Task description
Show, in full, each line of the data that contains "waits".
-------- Stored data --------
-- ==== Sys2Proof/Machine/Pool.lean ====
section
/-! DEFINITION. The bank pool of a core: slab space and windows (R61, R62), charges and budgets (R51), ROLE's checks and
admission (R52 to R55), handshakes and clears (R56, R57, R65), pool initialisation (R50), scrubbing (R77), occupancy (R60). -/
namespace Sys2Proof.Machine

def State.bank (s : State) (c b : Nat) : Bank := (s.core c).banks.get .reset b
def State.updBank (s : State) (c b : Nat) (f : Bank → Bank) : State :=
  s.updCore c fun k => { k with banks := k.banks.set b (f (k.banks.get .reset b)) }

/-- The slabs of a REG bank: a terrace bank has only its lowest 15 (R62). -/
def bankSlabs (b : Nat) : List Nat := rangeFrom (32 * b) (if b < 80 && b % 10 == 0 then 15 else 32)

/-- The slab space of glen g (R61), the banks that `out` names left out. -/
def State.slabSpace (s : State) (c g : Nat) (out : Nat → Bool := fun _ => false) : List Nat :=
  ((rangeFrom (10 * g) 10).map fun b => if (s.bank c b).role == .reg && !out b then bankSlabs b else []).flatten

/-- Groups with a slot and a window on a core. -/
def State.liveOn (s : State) (c : Nat) : List (Nat × Group) :=
  s.groups.filter fun p => p.2.core == c && !p.2.exited
    && ((s.wgs.look p.2.wg).map fun w => w.saved == .resident).getD false

/-- Workgroups resident on a core. -/
def State.wgsOn (s : State) (c : Nat) : List (Nat × Workgroup) :=
  s.wgs.filter fun p => p.2.core == c && p.2.saved == .resident && !p.2.exited

/-- Slabs that a resident window holds or a move has reserved (R55). -/
def State.slabsUsed (s : State) (c : Nat) : List Nat :=
  ((s.liveOn c).map (·.2.slabs)).flatten ++ ((s.core c).moves.map (·.dest)).flatten

/-- The runs of n consecutive free slabs of a space, lowest first. -/
def freeRuns (used : List Nat) (n : Nat) : List Nat → List (List Nat)
  | [] => []
  | x :: xs =>
    let r := (x :: xs).take n
    if r.length == n && r.all (fun y => !used.contains y) then r :: freeRuns used n xs else freeRuns used n xs

/-- The longest run of free slabs. -/
def longestRun (used : List Nat) (l : List Nat) : Nat :=
  (l.foldl (fun (a : Nat × Nat) x => if used.contains x then (0, a.2) else (a.1 + 1, max a.2 (a.1 + 1))) (0, 0)).2

/-- A place for each of several windows, each contiguous, none overlapping (R54): the first in order of lowest slabs. -/
def placeAll (space : List Nat) : List Nat → List Nat → Option (List (List Nat))
  | [], _ => some []
  | n :: ns, used => (freeRuns used n space).findSome? fun r => (placeAll space ns (r ++ used)).map (r :: ·)

/-- A region's charge for a role on a core (R51). -/
def State.bankCharge (s : State) (c region : Nat) (role : Role) : Nat :=
  ((s.core c).banks.filter fun p => p.2.region == region
    && (p.2.role == role || (p.2.role == .trn && p.2.incoming == role))).length

def roleOfCode (n : Nat) : Role := match n with
  | 1 => .reg
  | 2 => .scr
  | 3 => .cch
  | 4 => .mxs
  | _ => .off

/-- Whether R49 permits a role for a bank. -/
def rolePermitted (b : Nat) (r : Role) : Bool :=
  if b < 80 then (if b % 10 == 0 then r == .reg else r != .mxs) else r != .reg

/-- The banks of a request word (R52). -/
def roleRange (w : Nat) : List Nat := rangeFrom (bits w 0 7) (bits w 12 5)

/-- R54, PLACE. -/
def State.rolePlace (s : State) (c region : Nat) (sup : Bool) (w : Nat) : Bool :=
  let bs := roleRange w
  let t := bits w 17 3
  bits w 20 12 != 0 || bits w 7 5 != 0 || 5 ≤ t || bs.length == 0 || 16 < bs.length || bs.any (fun b => 96 ≤ b)
    || bs.any (fun b => (if b < 80 then b / 10 else 8) != (if bits w 0 7 < 80 then bits w 0 7 / 10 else 8))
    || bs.any (fun b => !rolePermitted b (roleOfCode t))
    || (!sup && bs.any fun b =>
        let r := (s.bank c b).region
        r != 0 && !(s.chain 17 r).contains region)

/-- R54, BUSY, a compaction of the glen among what is (R202). -/
def State.roleBusy (s : State) (c w : Nat) : Bool :=
  let bs := roleRange w
  bs.any (fun b => (s.bank c b).role == .trn) || 8 ≤ (s.core c).reqs.length
    || (bits w 0 7 < 80 && (((s.core c).sliding.look (bits w 0 7 / 10)).isSome || (s.core c).moves.any fun m =>
        ((s.group? m.group).map fun g => g.pipe / 16 == bits w 0 7 / 10).getD false))

/-- R54, BUDGET. -/
def State.roleBudget (s : State) (c region : Nat) (w : Nat) : Bool :=
  let t := roleOfCode (bits w 17 3)
  match s.bankBudget region t with
  | none => false
  | some q =>
    let more := (roleRange w).filter fun b =>
      let x := s.bank c b
      !(x.region == region && (x.role == t || (x.role == .trn && x.incoming == t)))
    t != .off && q < s.bankCharge c region t + more.length

/-- The segments of workgroups that a span of scratchpad bytes meets. -/
def spanSegs (p : Span) : List (Nat × Nat) :=
  match p.space with
  | some w => if p.len == 0 then [] else (rangeFrom (p.lo / 4096) ((p.lo + p.len - 1) / 4096 + 1 - p.lo / 4096)).map (w, ·)
  | none => []

/-- The segments a copy command may access (R54). -/
def State.copySegs (s : State) (w : Nat) (q : CopyCmd) : List (Nat × Nat) :=
  let note (l : Slice) : List Span :=
    let n := if l.nkind == 1 then 4 else if l.nkind == 2 then 16 else 0
    if !l.nsp then []
    else if q.kind == 1 then l.targets.map fun r => s.span w true (rankAddr r (l.pair 6)) n
    else [s.span w true (l.note (2 ≤ q.kind)) n]
  let data := if q.kind ≤ 1 then s.copySources w q ++ s.copyDests w q
    else (q.slices.map fun l =>
      [s.span w true (l.word 2) (4 * l.word 4), s.span w true (l.word 3) (l.word 4 * l.rowB)]).flatten
  ((data ++ ((q.slices.filter q.leads).map note).flatten).map spanSegs).flatten

/-- The segments a stream may access: every word of one with SP = 1 (R54). -/
def State.streamSegs (s : State) (w : Nat) (d : List DWord) : List (Nat × Nat) :=
  if !streamSp d then []
  else (List.range (streamTotal d)).foldl (fun l n =>
    let a := wrap 32 ((d.getD 0 0#64).toNat + streamOffset d n)
    match s.scrTarget w a with
    | some t => let p := (t, a % 2 ^ 24 / 4096)
                if l.contains p then l else p :: l
    | none => l) []

/-- The segments that commands not yet complete may access. -/
def State.commandSegs (s : State) : List (Nat × Nat) :=
  (s.wgs.map fun p => (p.2.copies.map fun q => s.copySegs p.1 q).flatten).flatten
    ++ (s.groups.map fun p => (p.2.queues.map fun q => match q.2.stream with
        | some t => s.streamSegs p.2.wg t.desc
        | none => []).flatten).flatten
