-- ==== Sys2Proof/Machine/System.lean ====
section
/-! DEFINITION. System instructions (R333 to R341): CSRs, pool requests, system calls and trap return, HALT, translation
invalidation (R38, R39), saving and loading a workgroup. -/
namespace Sys2Proof.Machine

/-- n uniform registers from sd (R333). -/
def sIn (d : BitVec 6) (n : Nat) : Operand := { cls := .src, code := 104 + d.toNat, n := n, read := true, write := false }
def sOut (d : BitVec 6) (n : Nat) : Operand := { cls := .src, code := 104 + d.toNat, n := n, read := false, write := true }

/-- A group below supervisor level may not run the instruction (R333, reason 0x10). -/
def needSupervisor (i : Instr) (x : Iss) : M Unit := do
  let g ← groupM x
  let s ← getS
  if s.levelOf g < 1 then illopNow i

/-- ZCAP0 to ZCAP3 (R336). -/
def State.zcap (s : State) (n : Nat) : Nat :=
  let on (b : Bool) (k : Nat) : Nat := if b then 2 ^ k else 0
  let up := (List.range 16).any fun p => bit (s.reg (p / 4) (.rpctl (p % 4))) 30
  match n with
  | 0 => on s.full 0 + on (!s.full) 1 + 0x7C + on (up && Config.portCaps 7) 7
      + on ((List.range 128).any fun k => bit (s.reg 0 (.ntbap k)) 63) 8 + on (up && Config.portCaps 9) 9
  | 3 => 22 * 2 ^ 24 + 4 * 2 ^ 16
  | _ => 0

/-- What a CSR holds (R335); the trap registers are those of the terrace. -/
def State.csrValue (s : State) (gid : Nat) (g : Group) (c : Nat) : Nat :=
  let trap := g.trap.getD Trap.empty
  if 0x010 ≤ c && c < 0x014 then s.zcap (c - 0x010)
  else if 0x020 ≤ c && c < 0x02A then
    (List.range 10).foldl (fun n i =>
      let b := 10 * (c - 0x020) + i
      if b < 96 then n + (s.bank g.core b).role.ctorIdx * 2 ^ (3 * i) else n) 0
  else match c with
    | 0x000 => g.fpctl.toNat
    | 0x001 => g.fpstat.toNat
    | 0x030 => s.time
    | 0x031 => g.core + (if s.levelOf g == 0 then 0 else g.pipe / 16 * 2 ^ 7 + g.pipe % 16 * 2 ^ 10 + g.slot * 2 ^ 14)
    | 0x040 => trap.tcause.toNat
    | 0x041 => trap.tpc.toNat
    | 0x042 => trap.tval.toNat
    | 0x043 => trap.tmask.toNat
    | 0x044 => s.levelOf g + (if g.trap.isSome then 4 else 0)
    | 0x050 => s.mxprog gid
    | _ => 0

/-- Write a CSR: reserved bits are ignored, RM 0, 6 or 7 stores 1 (R249, R250, R335). -/
def State.csrWrite (s : State) (gid c v : Nat) : State :=
  match c with
  | 0x000 =>
    let rm := bits v 0 3
    let rm := if rm == 0 || 6 ≤ rm then 1 else rm
    s.updGroup gid fun g => { g with fpctl := BitVec.ofNat 32 (bits v 8 5 * 2 ^ 8 + bits v 4 1 * 2 ^ 4 + rm) }
  | 0x001 => s.updGroup gid fun g => { g with fpstat := BitVec.ofNat 32 (bits v 0 5) }
  | 0x041 => s.updGroup gid fun g => { g with trap := g.trap.map fun t => { t with tpc := BitVec.ofNat 64 v } }
  | 0x050 => s.setMxprog gid v
  | _ => s

/-- Whether a CSR may be written now (R335). -/
def csrWritable (g : Group) (c : Nat) : Bool := c == 0 || c == 1 || c == 0x050 || (c == 0x041 && g.trap.isSome)

/-- CsrOp (R334): `f` gives the new value from the old one and the operand; none for a read. -/
def csrOp (i : Instr) (d : BitVec 6) (c : BitVec 12) (f : Option (Nat → Nat → Nat)) (back : Bool) (s : State) :
    Host.Outcome State Fault Refusal :=
  uniform i (fun x => do
    let g ← groupM x
    let s ← getS
    let n := if csrWide c then 2 else 1
    let hidden : Bool := 0x040 ≤ c.toNat && c.toNat ≤ 0x043 && g.trap.isNone
    let old := if hidden then 0 else s.csrValue x.gid g c.toNat
    match f with
    | some f => do
      if !csrWritable g c.toNat then illopNow i
      let vs ← readOps x (x.lanes.headD 0) [(sIn d n, false)]
      modS fun s => s.csrWrite x.gid c.toNat (f old (wordsNat (vs.getD 0 [])))
    | none => pure ()
    M.whenB back (writeVals x (x.lanes.headD 0) (sOut d n) (natWords n old))
    pure .next) s

def execCsrr (d : BitVec 6) (c : BitVec 12) (s : State) : Host.Outcome State Fault Refusal := csrOp (.csrr d c) d c none true s
def execCsrw (d : BitVec 6) (c : BitVec 12) (s : State) : Host.Outcome State Fault Refusal :=
  csrOp (.csrw d c) d c (some fun _ v => v) false s
def execCsrs (d : BitVec 6) (c : BitVec 12) (s : State) : Host.Outcome State Fault Refusal :=
  csrOp (.csrs d c) d c (some fun old v => old ||| v) true s
def execCsrc (d : BitVec 6) (c : BitVec 12) (s : State) : Host.Outcome State Fault Refusal :=
  csrOp (.csrc d c) d c (some fun old v => old &&& (old ^^^ v)) true s

/-- ROLE (R52 to R55). -/
def execRole (d : BitVec 6) (a : BitVec 6) (s : State) : Host.Outcome State Fault Refusal :=
  uniform (.role d a) (fun x => do
    let vs ← readOps x (x.lanes.headD 0) [(sIn a 1, false)]
    let w := wordsNat (vs.getD 0 [])
    let g ← groupM x
    let s ← getS
    let region := s.regionOf g
    let code := s.roleCheck g.core region (1 ≤ s.levelOf g) w
    if code == 0 then do
      let (k, n, s) := s.roleAdmit g.core region w
      modS fun _ => s
      M.forEach (fun l => modS fun s => s.releaseAt x.gid l (tlLoc g.core 8 n) 2 true) x.lanes
      writeVals x (x.lanes.headD 0) (sOut d 4) ([0, k] ++ [n % 2 ^ 32, n / 2 ^ 32] |>.map (BitVec.ofNat 32))
    else writeVals x (x.lanes.headD 0) (sOut d 4) ([code, 0, 0, 0].map (BitVec.ofNat 32))
    pure .next) s

/-- PSTAT (R60). -/
def execPstat (d : BitVec 6) (sel : BitVec 9) (s : State) : Host.Outcome State Fault Refusal :=
  uniform (.pstat d sel) (fun x => do
    let g ← groupM x
    let s ← getS
    writeVals x (x.lanes.headD 0) (sOut d 1) [BitVec.ofNat 32 (s.pstat g.core (s.regionOf g) sel.toNat)]
    pure .next) s

/-- SYSC (R338): every thread of the entry traps, TPC naming the next word. -/
def execSysc (k : BitVec 16) (s : State) : Host.Outcome State Fault Refusal := sysTrap (.sysc k) true k.toNat s

/-- ERET (R338, R405): outside trap mode ILLOP. -/
def execEret (s : State) : Host.Outcome State Fault Refusal :=
  jointlyOr .eret (fun x _ s => s.returnTrap x.gid) (fun x run => onceFor x [] (fun _ => illopNow .eret) run) s

/-- HALT (R338, R437): the region halts; the group stands after the instruction. -/
def execHalt (s : State) : Host.Outcome State Fault Refusal :=
  uniform .halt (fun x => do
    needSupervisor .halt x
    let g ← groupM x
    modS fun s => s.haltRegion (s.regionOf g) none
    pure .next) s

/-- The cores a scope reaches (R38). -/
def scopeCores (core scope : Nat) : List Nat :=
  if scope == 0 then [core] else if scope == 1 then rangeFrom (22 * basinOf core) 22 else List.range 88
def scopeBasins (core scope : Nat) : List Nat := if scope == 0 then [] else if scope == 1 then [basinOf core] else List.range 4

/-- Invalidate cached buffer table entries and translations that `bte` and `tlb` pick, and restart walks that read one (R38, R39). -/
def State.invalidate (s : State) (core scope : Nat) (bte : Nat → Bool) (tlb : Nat → Nat → Bool) : State :=
  let keep (l : List Tlb) : List Tlb := l.filter fun t => !tlb t.root t.vpn
  let s := (scopeCores core scope).foldl (fun s c => s.updCore c fun k =>
    { k with bte := k.bte.filter fun p => !bte p.1, tlb := keep k.tlb }) s
  (scopeBasins core scope).foldl (fun s b => s.updBasin b fun x =>
    { x with tlb := keep x.tlb
             walks := x.walks.map fun (w : Walk) => if tlb w.root w.vpn then { w with started := false } else w }) s

/-- Whether accesses under a root are on their way to a device: requests of threads, and doorbells already translated. -/
def State.accessesUnder (s : State) (root : Nat) : Bool :=
  let here (r : Nat) : Bool := s.ptRoot r == root
  let waits (q : BarReq) : Bool := match s.group? q.group with
    | some g => here (s.regionOf g) && !s.haltedRegion (s.regionOf g)
    | none => q.result.isNone
  s.barReqs.any waits || s.bells.any fun d => d.target.isSome && here d.region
--------
Task response
  let waits (q : BarReq) : Bool := match s.group? q.group with
  s.barReqs.any waits || s.bells.any fun d => d.target.isSome && here d.region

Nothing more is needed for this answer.